[destination-clickhouse v2] Failing With IllegalStateException
Connector Name
destination-clickhouse
Connector Version
2.1.14
What step the error happened?
During the sync
Relevant information
Syncing a large table from MSSQL to ClickHouse using the latest connector version does not finalize correctly. The table has 335,842,447 records in total, and specifying the mapper configuration seems not to have an effect at the ingestion time (I don't see the filter being applied at source-query time, however I see only the filtered query in the destination).
Airbyte actually completes the sync, but it fails in returning a successful status code, so it retries 5 times after giving up, with all the records being extracted and written to the destination, but giving an erroneous status (0 records) in the tab.
Relevant log output
2025-11-20 14:34:26 replication-orchestrator INFO Total records read: 85000 (30 MB)
2025-11-20 14:34:26 replication-orchestrator INFO Schema validation was performed to a max of 10 records with errors per stream.
2025-11-20 14:34:26 replication-orchestrator WARN Schema validation errors found for stream assessment_Question. Error messages: [$.BoxHeightInLines: null found, number expected, $.ExpectedAnswerType: null found, string expected, $.QuestionText: null found, string expected, $.MarkingCriteria: null found, string expected, $.SyllabusConstruct: null found, string expected]

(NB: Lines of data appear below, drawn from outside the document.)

theorem execThrDataWrite_leaves (path : DbgPath) (value : BitVec 32) (s : State) (out : State) (h : execThrDataWrite path value s = .next out) : s.leaves out.kept := by
  unfold execThrDataWrite at h
  (repeat' first | split at h | dsimp only at h) <;> first
  | (cases h; done)
  | (injection h with h; subst h
     repeat' first
       | with_reducible exact State.leaves_refl _
       | with_reducible assumption
       | simp only [↓State.kept_ite, State.kept_mk, State.kept_eta, ite_self, ↓State.kept_foldl, ↓State.each_kept, ↓State.quiet_kept, ↓State.setSec_kept, ↓State.drawn_kept]
       | dsimp only
       | (with_reducible apply State.leaves_fuses (h := (by first | exact SecFuses.grows_refl _ | (exact SecFuses.grows_erased _) | (simp [SecFuses.grows, rowsGrow_refl]; try omega))))
       | with_reducible apply State.leaves_each
       | with_reducible apply State.leaves_foldl_fst
       | with_reducible apply State.leaves_foldl
       | with_reducible apply State.viaPath_leaves
       | split
       | intro _)

theorem execDbgRegHalt_leaves (path : DbgPath) (i : Fin 2) (value : BitVec 32) (s : State) (out : State) (h : execDbgRegHalt path i value s = .next out) : s.leaves out.kept := by
  unfold execDbgRegHalt at h
  (repeat' first | split at h | dsimp only at h) <;> first
  | (cases h; done)
  | (injection h with h; subst h
     repeat' first
       | with_reducible exact State.leaves_refl _
       | with_reducible assumption
       | simp only [↓State.kept_ite, State.kept_mk, State.kept_eta, ite_self, ↓State.kept_foldl, ↓State.each_kept, ↓State.quiet_kept, ↓State.setSec_kept, ↓State.drawn_kept]
       | dsimp only
       | (with_reducible apply State.leaves_fuses (h := (by first | exact SecFuses.grows_refl _ | (exact SecFuses.grows_erased _) | (simp [SecFuses.grows, rowsGrow_refl]; try omega))))
       | with_reducible apply State.leaves_each
       | with_reducible apply State.leaves_foldl_fst
       | with_reducible apply State.leaves_foldl
       | with_reducible apply State.viaPath_leaves
       | split
       | intro _)

theorem execDbgRegRel_leaves (path : DbgPath) (i : Fin 2) (value : BitVec 32) (s : State) (out : State) (h : execDbgRegRel path i value s = .next out) : s.leaves out.kept := by
  unfold execDbgRegRel at h
  (repeat' first | split at h | dsimp only at h) <;> first
  | (cases h; done)
  | (injection h with h; subst h
     repeat' first
       | with_reducible exact State.leaves_refl _
       | with_reducible assumption
       | simp only [↓State.kept_ite, State.kept_mk, State.kept_eta, ite_self, ↓State.kept_foldl, ↓State.each_kept, ↓State.quiet_kept, ↓State.setSec_kept, ↓State.drawn_kept]
       | dsimp only
       | (with_reducible apply State.leaves_fuses (h := (by first | exact SecFuses.grows_refl _ | (exact SecFuses.grows_erased _) | (simp [SecFuses.grows, rowsGrow_refl]; try omega))))
       | with_reducible apply State.leaves_each
       | with_reducible apply State.leaves_foldl_fst
       | with_reducible apply State.leaves_foldl
       | with_reducible apply State.viaPath_leaves
       | split
       | intro _)

theorem execDbgRegStep_leaves (path : DbgPath) (n : Fin 64) (count : BitVec 8) (s : State) (out : State) (h : execDbgRegStep path n count s = .next out) : s.leaves out.kept := by
  unfold execDbgRegStep at h
  (repeat' first | split at h | dsimp only at h) <;> first
  | (cases h; done)
  | (injection h with h; subst h
     repeat' first
       | with_reducible exact State.leaves_refl _
       | with_reducible assumption
       | simp only [↓State.kept_ite, State.kept_mk, State.kept_eta, ite_self, ↓State.kept_foldl, ↓State.each_kept, ↓State.quiet_kept, ↓State.setSec_kept, ↓State.drawn_kept]
       | dsimp only
       | (with_reducible apply State.leaves_fuses (h := (by first | exact SecFuses.grows_refl _ | (exact SecFuses.grows_erased _) | (simp [SecFuses.grows, rowsGrow_refl]; try omega))))
       | with_reducible apply State.leaves_each
       | with_reducible apply State.leaves_foldl_fst
       | with_reducible apply State.leaves_foldl
       | with_reducible apply State.viaPath_leaves
       | split
       | intro _)

theorem execSw_leaves (path : DbgPath) (c : Fin 16) (s : State) (out : State) (h : execSw path c s = .next out) : s.leaves out.kept := by
  unfold execSw at h
  (repeat' first | split at h | dsimp only at h) <;> first
  | (cases h; done)
  | (injection h with h; subst h
     repeat' first
       | with_reducible exact State.leaves_refl _
       | with_reducible assumption
       | simp only [↓State.kept_ite, State.kept_mk, State.kept_eta, ite_self, ↓State.kept_foldl, ↓State.each_kept, ↓State.quiet_kept, ↓State.setSec_kept, ↓State.drawn_kept]
       | dsimp only
       | (with_reducible apply State.leaves_fuses (h := (by first | exact SecFuses.grows_refl _ | (exact SecFuses.grows_erased _) | (simp [SecFuses.grows, rowsGrow_refl]; try omega))))
       | with_reducible apply State.leaves_each
       | with_reducible apply State.leaves_foldl_fst
       | with_reducible apply State.leaves_foldl
       | with_reducible apply State.viaPath_leaves
       | split
       | intro _)

theorem execTraceEn_leaves (path : DbgPath) (value : BitVec 32) (s : State) (out : State) (h : execTraceEn path value s = .next out) : s.leaves out.kept := by
  unfold execTraceEn at h
  (repeat' first | split at h | dsimp only at h) <;> first
  | (cases h; done)
  | (injection h with h; subst h
     repeat' first
       | with_reducible exact State.leaves_refl _
       | with_reducible assumption
       | simp only [↓State.kept_ite, State.kept_mk, State.kept_eta, ite_self, ↓State.kept_foldl, ↓State.each_kept, ↓State.quiet_kept, ↓State.setSec_kept, ↓State.drawn_kept]
       | dsimp only
       | (with_reducible apply State.leaves_fuses (h := (by first | exact SecFuses.grows_refl _ | (exact SecFuses.grows_erased _) | (simp [SecFuses.grows, rowsGrow_refl]; try omega))))
       | with_reducible apply State.leaves_each
       | with_reducible apply State.leaves_foldl_fst
       | with_reducible apply State.leaves_foldl
       | with_reducible apply State.viaPath_leaves
       | split
       | intro _)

2025-11-20 14:34:26 replication-orchestrator INFO readFromSource: done. (source.isFinished:true, fromSource.isClosed:false)
2025-11-20 14:34:26 replication-orchestrator INFO thread status... heartbeat thread: false , replication thread: true
2025-11-20 14:34:31 replication-orchestrator INFO processMessage: done. (fromSource.isDone:true, forDest.isClosed:false)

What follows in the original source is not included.